(EXERCISE DETAILS): Please transcribe exactly, and only, the lines of the data below between the line holding "c := Core.bindWith b" and the line holding "t → Claims.inv t", inclusive.

(DATASET CONTENT):

/-! ### Reset -/

/-- The canonical form of the memories that every agent shares: device memory, host memory and the peers'. -/
def Claims.canonical (m : Mach) : Prop := m.dev.Wf ∧ m.host.Wf ∧ ∀ p ∈ m.peers, Memory.Wf p.2

/-- The invariant: the shared memories are canonical, also in the machine that a stop in this cycle would return to. -/
def Claims.inv (s : State) : Prop := Claims.canonical s.m ∧ ∀ b, s.base = some b → Claims.canonical b.2.2

/-- The machine after reset, and a core at its task's first instruction (R87, R92, R107, R110, R121, R155, R165, R189, R304, R367, R368, R402, R440). After
reset no core is bound, every domain is OFF, every queue OFF, every BAR register of the functions and of the mailbox 0, PCAP 3,000 W, THRCTL0 holds all
dies and the others none, no memory lists a byte (that an unwritten byte of device, host or peer memory reads 0 is the model's choice, log entry 6), the
core served is one of the machine's and no machine is kept to return to, and the invariant holds; at a bind the scalar registers, semaphores and pennants
are 0 and p0 is 1, the pc is at the control store, x1 to x31, NFLAGS, MIE, mie and mtvec are 0, CTIMECMP is all ones, and every format register of the core
is 0. -/
def Obligations.ResetState : Prop :=
  let m := State.reset.m
  Claims.inv State.reset ∧ m.dev = [] ∧ m.host = [] ∧ m.peers = [] ∧ (∀ p, m.padMem p = []) ∧ m.active = [] ∧ m.now = 0 ∧ m.hub.tasks = [] ∧ m.cur < m.cores.length ∧
  State.reset.base = none ∧
  (∀ k, (m.core k).bound = none ∧ ∀ b < 55, (m.dom (.core k b)).st = .off) ∧ (∀ k s, s < 16 → (m.dom (.quad k s)).st = .off) ∧
  (∀ k s, s < 32 → (m.dom (.die k s)).st = .off) ∧
  (∀ f q, (m.queue f q).state = .off ∧ (m.queue f q).qcb = 0 ∧ (m.queue f q).en = false ∧ (m.queue f q).notify = 0 ∧ (m.queue f q).cons = 0) ∧
  (∀ f, (m.fn f).jbase = 0 ∧ (m.fn f).jsize = 0 ∧ (m.fn f).jwr = 0 ∧ (m.fn f).jrd = 0) ∧
  m.mgmt.mbcmd = 0 ∧ m.mgmt.mbarg = 0 ∧ m.mgmt.mbstat = 0 ∧ m.module.pcap = 3000 ∧ m.module.railflt = 0 ∧ m.module.memerr = 0 ∧
  m.module.thrctl = [0xF00, 0, 0, 0] ∧
  ∀ (b : Bind), let c := Core.bindWith b
    (∀ n, c.sreg n = 0) ∧ c.scal.p = 1 ∧ (∀ n, c.semCount n = 0) ∧ (∀ n, nth c.scal.pn n 0 = 0) ∧ c.ctl.pc = 0x01000000 ∧
    (∀ r, c.ctl.xr r = 0) ∧ c.ctl.nflags = 0 ∧ c.ctl.mieBit = false ∧ c.ctl.mie = 0 ∧ c.ctl.mtvec = 0 ∧ c.ctl.timecmp = BitVec.allOnes 64 ∧
    (∀ i, nth c.pad.fmt i 0 = 0) ∧ c.pad.mem = [] ∧ c.flight = [] ∧ c.seq.queue = [] ∧ c.events.q = []

/-- Every step keeps the shared memories in their canonical form: addresses strictly rising, and no byte listed that reads as an unlisted one. -/
def Obligations.StepKeepsMemoriesCanonical : Prop :=
  ∀ (s t : State), Claims.inv s → Machine.step s = .next t → Claims.inv t

/-! ### Encodings -/

/-- Every lane instruction of the five streams that is well formed is decoded from its own words (R36, R37, R48, R55). -/
def Obligations.LaneEncodingsRoundTrip : Prop :=
  ∀ (i : Instr) (st : Stream) (op : BitVec 7) (l : Lane) (ch : Option ChainCmd), i.lane? = some (st, op, l, ch) → i.wf = true →
    decodeLane st (Lane.toWord op l) (l.ext.map Ext.toWord) ch = .ok i ∧
    encode i = Lane.toWord op l :: (l.ext.map Ext.toWord).toList ++ (match ch with | none => [] | some c => c.word :: c.ext.toList)

/-- Every tile instruction, word of queue code, custom instruction and 32-bit standard instruction of the control core that is well formed is decoded
from its own words (R50, R51, R151, R155, R177, R334, R374, R381). -/
def Obligations.TileQueueAndControlEncodingsRoundTrip : Prop :=
  (∀ (i : Instr) (top : BitVec 5) (t : Tile), i.tile? = some (top, t) → i.wf = true → decodeTile (t.word0 top) t.word1 t.word2 t.word3 = some i) ∧
  (∀ (i : Instr) (op : BitVec 5) (q : QWord), i.queue? = some (op, q) → i.wf = true → decodeQueue (encodeQueue op q) = .ok i) ∧
  (∀ (i : Instr) (w : W32), encodeControl i = some w → i.wf = true → decodeRv w = some i)

/-- Words written out from the encodings of the spec decode to the instructions they stand for (R36, R50, R151, R177, R374): an ADD of the S stream with the
literal 5, T.MMA, custom instructions of the control core, `add`, and words of queue code. -/
def Obligations.WordsDecode : Prop :=
  decodeLane .s 0x40108328#32 none none = .ok (.sAdd ⟨1, 0, 1, 0, 3, 5, 0, none⟩) ∧
  decodeTile 0x0044D001 0x00800004 0x00C00080 0x00300000 =
    some (.tMma ⟨0, 0, 0, 2, 0x0D, 0, false, false, false, false, 0, false, true, 2, 0, 1, 0x00C0, 0x0080, 0x0030, 0, 0, 0⟩) ∧
  decodeRv 0x00B5000B = some (.cblk 10 11) ∧ decodeRv 0x0405E50B = some (.cpds 10 11) ∧ decodeRv 0x0800300B = some (.cphase 4) ∧
  decodeRv 0x2E00300B = some (.cfence 7) ∧ decodeRv 0x0000450B = some (.cframeRep 10) ∧ decodeRv 0x0205400B = some (.cframeEnd 10) ∧
  decodeRv 0x00B50533 = some (.rv64Instruction ⟨.alu .add 10 10 11, false⟩) ∧
  decodeQueue 0x71800800 = .ok (.qLaunch ⟨3, 0, 0, false, 0x0800⟩) ∧ decodeQueue 0x3A20FFC8 = .ok (.qcShl ⟨4, 4, 0, true, 0x7FC8⟩) ∧
  decodeQueue 0x48228003 = .ok (.qBrf ⟨0, 4, 2, true, 3⟩) ∧ decodeQueue 0xA8002000 = .ok (.qEnd ⟨0, 0, 0, false, 0x2000⟩)

/-! ### A step -/

/-- A step runs what is due (R6, R45, R151, R378; the order of the phases of a cycle is log entry 1): the instruction or event at the machine that says which core,
queue or task it is of, with the phase recorded; with nothing due, the cycle ends. The instruction of a stream is that of its lane in the
current block, of a control core the one that the bytes at its pc decode to, of a queue the one that its next word decodes to, and of a P port the
one that its pending command's words say. -/
def Obligations.StepRunsWhatIsDue : Prop :=
  ∀ (s : State),
    (∀ p m i, s.due = some (p, .run m i) → Machine.step s = exec i { s with m := { m with phase := p } }) ∧
    (∀ p s', s.due = some (p, .own s') → Machine.step s = .next { s' with m := { s'.m with phase := p } }) ∧
    (s.due = none → Machine.step s = .next (tick s)) ∧
    (∀ p d, p < 19 → s.m.phase ≤ p → (∀ k, s.m.phase ≤ k → k < p → s.phaseDue k = none) → s.phaseDue p = some d → s.due = some (p, d)) ∧
    (∀ core st b e it, let c := s.m.core core
      let x := c.stream st
      c.stop = none → c.seq.cur = some b → c.seq.entry b.num = some e → x.doneAt = none → 0 < x.fill → x.next ≤ s.m.now →
      ((lineItems (c.seq.lineAt (e.first + x.line))).find? fun y => y.lane == x.lane) = some it →
      s.m.laneDue core st = some (.run { s.m with cur := core } it.instr)) ∧
    (∀ core i w, let c := s.m.core core
      let off := c.ctl.pc.toNat - 0x01000000
      c.ctlReady s.m.now = true → c.irq s.m.now = none → 0x01000000 ≤ c.ctl.pc.toNat → c.ctl.pc.toNat + 4 ≤ 0x01008000 →
      w = BitVec.ofNat 32 (c.cstore.value off (if c.cstore.value off 2 % 4 = 3 then 4 else 2)) → decodeRv w = some i → c.fetchMarked = false →
      s.controlDue core = some (.run { s.m with cur := core } i)) ∧
    (∀ f q p w i, let x := s.m.queue f q
      x.pkt = some p → x.park = none → x.state = .run → x.wake ≤ s.m.now → (s.m.fn f).paused = false → p.steps < 256 → x.code[p.pc]? = some w →
      decodeQueue w = .ok i → s.queueDue f q = some (.run { s.m with curQ := (f, q) } i)) ∧
    (∀ t k i, t.port.pending = some k → tileInstr (BitVec.ofNat 5 k.tile.1) k.tile.2 = some i →
      s.pkgDue t = some (.run { s.m with curP := some t.seq } i))
end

(EXERCISE OUTPUT):
  ∀ (b : Bind), let c := Core.bindWith b
    (∀ n, c.sreg n = 0) ∧ c.scal.p = 1 ∧ (∀ n, c.semCount n = 0) ∧ (∀ n, nth c.scal.pn n 0 = 0) ∧ c.ctl.pc = 0x01000000 ∧
    (∀ r, c.ctl.xr r = 0) ∧ c.ctl.nflags = 0 ∧ c.ctl.mieBit = false ∧ c.ctl.mie = 0 ∧ c.ctl.mtvec = 0 ∧ c.ctl.timecmp = BitVec.allOnes 64 ∧
    (∀ i, nth c.pad.fmt i 0 = 0) ∧ c.pad.mem = [] ∧ c.flight = [] ∧ c.seq.queue = [] ∧ c.events.q = []

/-- Every step keeps the shared memories in their canonical form: addresses strictly rising, and no byte listed that reads as an unlisted one. -/
def Obligations.StepKeepsMemoriesCanonical : Prop :=
  ∀ (s t : State), Claims.inv s → Machine.step s = .next t → Claims.inv t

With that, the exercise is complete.